Paul
Goble
Staunton, January 14 – The
depoliticization of the Russian population via the revival of archaic values
provides the regime with a reserve of unquestioning support, a new study says;
but at the same time, it means that “the political elites are not capable of
developing a stable agreement on the main questions of the development of
Russian society.”
Sociologists Sergey Patrushev and
Lyudmila Filippova say that “alienation from politics and from the authorities
was and remains a key characteristic of Russian mass consciousness” (“Dualism
in Mass Consciousness and a Typology of Mass Politics” (in Russian), Politicheskaya nauka, 1917, available on
line at inion.ru/files/File/PN-Patrushev-Philippova-2017-1.pdf. It is summarized at
newizv.ru/article/general/14-01-2018/obidno-da-sotsiologi-nazvali-glavnye-cherty-postsovetskogo-cheloveka.)
newizv.ru/article/general/14-01-2018/obidno-da-sotsiologi-nazvali-glavnye-cherty-postsovetskogo-cheloveka.)
Drawing on the research of many scholars,
they suggest that Russian attitudes toward the state and authority have deep roots
in the tsarist and Soviet pasts and have changed far less than the attitudes
toward politics which exist in many other countries, something that has limited
the ability of Russia to modernize.
Among the features of this underlying
Russian culture, the two sociologists say, are massive suspiciousness toward
everything new and unique, an inability to understand the behavior of others
apart from a hierarchy, a readiness to conform to any order, a limited
understanding of alternatives, a view that deception is an appropriate
behavior, a lack of confidence in oneself, a sense of incompleteness, a
nostalgia for mythologized pasts, and hostility to any rules imposed by anyone
except the immediate collective.
“These social habits and social
mechanisms of the organization of life are extraordinarily stabile and
important,” Paturshev and Filippova say, “and they have been preserved to the present
day” where they continue to define the attitudes of the people and the powers
toward one another.
What further complicated this
situation, they argue, is the division between elites and masses in tsarist and
Soviet times, and the divisions within the elites especially in tsarist times
between those who celebrated these values, the Slavophiles, and those who
opposed them, the Westernizers.
Borrowing of technologies and social
ideals from the West, however, “in a paradoxical way were changed by a social
system with deeply rooted stereotypes of archaic thought and behavior.” That
combination produced as a result “the unique double think of Russian civilization”
especially since 1917.
Western European cultures were able
to avoid this because they developed on the basis of contracts in which the
rights of both the individual and the state were recognized and kept in balance. “In Russia on the other hand, civil society
wasn’t formed and the main principle of social organization was ‘collectivism,’”
which dissolved the powers and rights of the one into the other rather than allowing
both to exist.
That is “the main distinction
between Western European and Russian social nature,” the two say. “The contract principle of the
self-organization of the society sharply contrast with the collective.
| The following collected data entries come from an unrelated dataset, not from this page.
/-- The control network (file 11). -/
structure Ctrl where
  reds : List Reduction := []
  resent : List Resent := []
  peerSeen : NMap Nat := []
  hbCount : Nat := 0
  hbAt : Nat := 0
  snapId : Nat := 0
  snapCycle : Nat := 0
  snapStep : BitVec 64 := 0
  shadows : Shadows := {}
  strobes : List SnapFor := []
  strobeAt : Nat := 0
deriving DecidableEq, Repr

/-! ### Runs -/

/-- A SHA-512 computation in progress: the eight chaining words, the bytes not yet hashed, the length so far. -/
structure ShaState where
  h : List DWord := []
  buf : List Byte := []
  len : Nat := 0
deriving DecidableEq, Repr

/-- A scale-state record as the Almanac holds it (Table 4.1): tensor ID, header, codes. -/
structure ScaleRec where
  header : BitVec 128
  codes : List Byte
deriving DecidableEq, Repr

/-- A checkpoint entry of an Almanac (Table 1.7). -/
structure Ckpt where
  step : Nat
  digest : Digest
  records : List ScaleRec
deriving DecidableEq, Repr

/-- A run's replica digest for one group in the attempt (R337). -/
structure ReplicaDigest where
  digest : BitVec 128 := 0
  blocks : Nat := 0
deriving DecidableEq, Repr

/-- The sender's side of a run's mirror (R456 to R461). -/
structure MirrorTx where
  seeded : Bool := false
  stale : Bool := false
  seeding : Bool := false
  paired : Bool := true
  count : Nat := 0
  sum : Nat := 0
  acked : Option Bool := none
  ackReason : Code := 0
  lost : Bool := false
  segs : Nat := 0
  grads : List Nat := []
  closed : Bool := false
  causeAt : Option Nat := none
  checked : Bool := false
deriving DecidableEq, Repr

/-- The states of a run slot (Table 16.12). -/
inductive RunState where
  | closed | open_ | halted
deriving DecidableEq, Repr

/-- One run slot (files 01, 04, 11, 12, 13, 16). -/
structure Run where
  state : RunState := .closed
  rec_ : BitVec 1024 := 0
  refRunId : BitVec 128 := 0
  bank : Bool := false
  lastCommitted : Nat := 0
  openStep : Option Nat := none
  openAt : Nat := 0
  openedAt : Nat := 0
  attempt : Nat := 0
  calibrate : Bool := false
  quanta : Nat := 0
  committedAny : Bool := false
  checkFailure : Bool := false
  carried : Bool := false
  checkSent : Bool := false
  vetoSent : Bool := false
  passed : Bool := false
  replicaStarted : Bool := false
  replicaMismatch : Bool := false
  stepDigest : BitVec 128 := 0
  qinput : BitVec 128 := 0
  sendDigest : BitVec 128 := 0
  recvDigest : BitVec 128 := 0
  skipOvf : Nat := 0
  skipNf : Nat := 0
  skipUpdate : Nat := 0
  scaleFloorBlocks : Nat := 0
  scaleAtLimit : Nat := 0
  limitRaised : List Nat := []
  calibRecords : List ScaleRec := []
  /-- The tensors whose scale record an operator of the attempt has written. -/
  scaleWritten : List Nat := []
  /-- The committed calibration steps (R97): records older than they carry over them (R100). -/
  calibSteps : List Nat := []
  scaleLost : Bool := false
  replica : NMap ReplicaDigest := []
  marked : List Nat := []
  xseqs : NMap Nat := []
  sends : NMap Nat := []
  recvs : NMap Nat := []
  voidAt : NMap Nat := []
  /-- The VOID_REQUESTs sent in the attempt, as reason and failed rank: they go out again when the root's rank moves (R305, R323). -/
  voidAsked : List (Nat × Nat) := []
  startWait : Bool := false
  strikes : List Nat := []
  readyRec : BitVec 1024 := 0
  stepRecord : BitVec 1024 := 0
  sha : ShaState := {}
  almBase : Nat := 0
  almWindow : List Byte := []
  almParts : List (Nat × Nat) := []
  refAlmanac : Option (List Byte) := none
  chain : Digest := 0
  ckpts : List Ckpt := []
  breaks : List Nat := []
  pendingBreak : Bool := false
  verified : Bool := false
  restored : Bool := false
  recs : NMap (BitVec 1024) := []
  runHalted : Bool := false
  lineageHeld : Bool := false
  lineageCert : List Byte := []
  expertSlots : NMap (BitVec 64) := []
  replicaTable : NMap (BitVec 64) := []
  spareList : NMap (BitVec 32) := []
  twinMap : NMap (BitVec 32) := []
  bankPairs : NMap (BitVec 64) := []
  stateTensors : NMap (BitVec 1024) := []
  usedSites : List Nat := []
  failedRanks : List Nat := []
  mirror : MirrorTx := {}
  updateDigest : BitVec 128 := 0
  compatAt : Option Nat := none
  compatAcked : Bool := true
deriving DecidableEq, Repr

/-! ### Recovery, twin, dumps -/

/-- A class 0x05xx operator of a step as item 3 carries it (Table 13.7): descriptor, tensor list, frozen mask and the cross-shard
maximum it received. -/
structure MirrorOp where
  desc : BitVec 1024
  tensors : List (BitVec 512)
  mask : List Byte
  lmax : Option Int
deriving DecidableEq, Repr

/-- A mirror or recovery item being assembled: item, tensor, segments, whether its last segment has come. -/
structure MirrorItem where
  step : Nat
  item : Nat
  tensorId : BitVec 32
  segs : NMap (List Byte)
  last : Bool
deriving DecidableEq, Repr

/-- The partner's mirror of one run (R457): whether a copy is held and at which step, the step and attempt whose items arrive, the items of the copy (item
1) and of the steps after it, the update digests, the copies of compatibility mode by step. -/
structure Mirror where
  copyHeld : Bool := false
  copyStep : Nat := 0
  batch : Option (Nat × Nat) := none
  items : List MirrorItem := []
  count : Nat := 0
  sum : Nat := 0
  closed : Option (Nat × Nat) := none
  stale : Bool := false
  digests : NMap (BitVec 128) := []
  copies : NMap (List MirrorItem) := []
deriving DecidableEq, Repr

/-- An adoption in progress on a spare (R370). -/
structure Adoption where
  group : Nat
  rank : Nat
  twinRank : Nat
  manifest : Bool := false
  step : Nat := 0
  last : Nat := 0
  attempt : Nat := 0
  updateDigest : BitVec 128 := 0
  needUpdate : Bool := true
  wanted : List (Nat × Nat) := []
  items : List MirrorItem := []
  ready : Bool := false
  requested : Bool := false
deriving DecidableEq, Repr

/-- Spares and recovery (R366 to R374). -/
structure Recov where
  spareRole : BitVec 16 := 0xFFFF
  armed : Bool := false
  adoption : Option Adoption := none
  stopped : Bool := false
  evicted : Bool := false
deriving DecidableEq, Repr

/-- The twin (R441, R455 to R463). -/
structure Twin where
  sense : Bool := false
  serial : DWord := 0
  site : BitVec 32 := 0xFFFFFFFF
  partnerReserve : Nat := 0
  accepted : Bool := false
  state : UnitState := .stopped
  held : Bool := false
  degraded : Bool := false
  reserveUsed : Nat := 0
  seeds : Nat := 0
  bytesSent : Nat := 0
  mirrors : NMap Mirror := []
  heldRetrain : Bool := false
deriving DecidableEq, Repr

/-- The dump engine (R377, R378, R382). -/
structure DumpEng where
  wanted : Option Nat := none
  partition : Nat := 0
  trigger : BitVec 64 := 0
  staged : List DumpEntry := []
  time : Nat := 0
  merged : Nat := 0
  resetAfter : Bool := false
deriving DecidableEq, Repr

/-! ### The state -/

/-- The state of the module. `pending` is the block's command queue; `free` and `now` are the model's own (log entries 2 and 6). -/
structure State where
  pending : List Instr := []
  free : Nat := 0
  now : Nat := 0
  pins : Pins := {}
  clk : Clk := {}
  boot : Boot := {}
  fuses : Fuses := {}
  flash : Flash := {}
  vigil : Vigil := {}
  cores : Cores := {}
  vec : NMap VCore := []
  memsys : MemSys := {}
  ctxs : Ctxs := {}
  sched : Sched := {}
  links : Links := {}
  exch : List ExInst := []
  ctrl : Ctrl := {}
  runs : NMap Run := []
  recov : Recov := {}
  twin : Twin := {}
  dump : DumpEng := {}
deriving DecidableEq, Repr

/-- Faults of the model. -/
inductive Fault where
  /-- Raised by LPDDR_MAINT_SLOT and TILE_SCRUB when the work names an address that the spec says does not exist (R152, R154, R160).
  Safe: the model stops where the hardware has no such step. -/
  | noSuchAddress
deriving DecidableEq, Repr

/-- Refusals of the model. -/
inductive Refusal where
  /-- Raised by an arm of `exec` whose command has no meaning yet. Safe: the model stops. -/
  | notModelled (mnemonic : String)
deriving DecidableEq, Repr

/-- The module with 48 V present and PWR_EN low (log entry 3): every field at the value INVENTORY.md gives. -/
def State.reset : State := {}

end Sys2Proof.Machine
end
If the first
of these guarantees the right of the individual to ‘freedom to be special and
independent’ … the second principle sanctions his right to right only via service
to the society where ‘each happily gives himself to the whole.’”
This popular “alienation from
politics” as understood elsewhere “leads to an institutional trap,” Patrushev
and Filippova say. On the one hand, because so few Russians feel responsible
for what occurs at the political level, they behave in an apathetic and inert
way that provides the basis for a kind of stability of the political order.
Indeed, they suggests, “the authorities
are interested in maintaining the dualism of political consciousness by means
of combining in political discourse traditionalist and modernizing elements.” But there is another side to this approach
which works against the authorities.
It means that the rulers
increasingly are dependent “on apparat and group interests, ambitions and intrigues”
and that “the political elites aren’t capable of developing a stable agreement
on the main questions of development,” the sociologists say. But because the population keeps apart from
politics, the ruler often cannot easily mobilize it against these elites,
leaving everyone in “an institutional trap.”